EXERCISE INSTRUCTIONS - Your task is to find every line of the data that holds the string "then" and copy it.
--- SOURCE MATERIAL Enclosed Below ---
theorem trailingFrom_eq (a : W) (n i : Nat) : trailingFrom a n i = i + ((List.range n).takeWhile fun j => !a.getLsbD (i + j)).length := by
  induction n generalizing i with
  | zero => rfl
  | succ n ih =>
    rw [trailingFrom, List.range_succ_eq_map, List.takeWhile_cons, List.takeWhile_map, Nat.add_zero]
    cases h : a.getLsbD i with
    | true => simp
    | false => simp [ih, Function.comp_def, Nat.add_assoc, Nat.add_comm 1]

theorem onesBelow_eq (a : W) (n : Nat) : onesBelow a.toNat n = ((List.range n).filter fun j => a.getLsbD j).length := by
  induction n with
  | zero => rfl
  | succ n ih =>
    rw [onesBelow, ih, ← Nat.toNat_testBit, List.range_succ, List.filter_append, List.length_append]
    cases h : a.getLsbD n <;> simp_all [BitVec.getLsbD]

/-! Comparisons and results of 32 bits -/

theorem ofInt_sub (w : Nat) (x y : Int) : BitVec.ofInt w (x - y) = BitVec.ofInt w x - BitVec.ofInt w y := by
  rw [Int.sub_eq_add_neg, BitVec.ofInt_add, BitVec.ofInt_neg, BitVec.sub_eq_add_neg]

theorem bit64_slt (a b : W) : bit64 (a.slt b) = oneIf (a.toInt < b.toInt) := by
  rw [BitVec.slt_eq_decide]
  simp [bit64, oneIf]

theorem bit64_ult (a b : W) : bit64 (a.ult b) = oneIf (a.toNat < b.toNat) := by
  simp [bit64, oneIf, BitVec.ult]

/-- Of two values the model takes the second when that is strictly beyond the first, which leaves the first when they are equal. -/
theorem ite_slt (a b x y : W) : (if a.slt b then x else y) = if b.toInt ≤ a.toInt then y else x := by
  by_cases h : a.toInt < b.toInt
  · simp [BitVec.slt_eq_decide, h, not_le.mpr h]
  · simp [BitVec.slt_eq_decide, h, not_lt.mp h]

theorem ite_ult (a b x y : W) : (if a.ult b then x else y) = if b.toNat ≤ a.toNat then y else x := by
  by_cases h : a.toNat < b.toNat
  · simp [BitVec.ult, h, not_le.mpr h]
  · simp [BitVec.ult, h, not_lt.mp h]

theorem wordResult_add (a : W) (y : Int) : wordResult (a.setWidth 32 + BitVec.ofInt 32 y) = low32 (a.toInt + y) := by
  rw [low32, BitVec.ofInt_add, ← BitVec.signExtend_eq_setWidth_of_le a (by omega)]
  rfl

theorem wordResult_sub (a b : W) : wordResult (a.setWidth 32 - b.setWidth 32) = low32 (a.toInt - b.toInt) := by
  rw [low32, ofInt_sub, ← BitVec.signExtend_eq_setWidth_of_le a (by omega), ← BitVec.signExtend_eq_setWidth_of_le b (by omega)]
  rfl

theorem wordResult_add_setWidth (a b : W) : wordResult (a.setWidth 32 + b.setWidth 32) = low32 (a.toInt + b.toInt) := by
  rw [← wordResult_add, ← BitVec.signExtend_eq_setWidth_of_le b (by omega)]
  rfl

theorem signExtend_append_zeros (i : BitVec 20) : (i ++ 0#12).signExtend 64 = BitVec.ofInt 64 (i.toInt * 2 ^ 12) := by
  rw [BitVec.signExtend, BitVec.toInt_append_zero, Int.mul_comm]

end Sys2Proof.Machine
end

section
/-!
PROOF. The integer register operations, the immediate operations, LUI and AUIPC write the result of their row (R116, R118, R119).
-/

namespace Sys2Proof.Machine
--- End of Enclosed SOURCE MATERIAL ---
RESULT OF THIS EXERCISE -
theorem ite_slt (a b x y : W) : (if a.slt b then x else y) = if b.toInt ≤ a.toInt then y else x := by
theorem ite_ult (a b x y : W) : (if a.ult b then x else y) = if b.toNat ≤ a.toNat then y else x := by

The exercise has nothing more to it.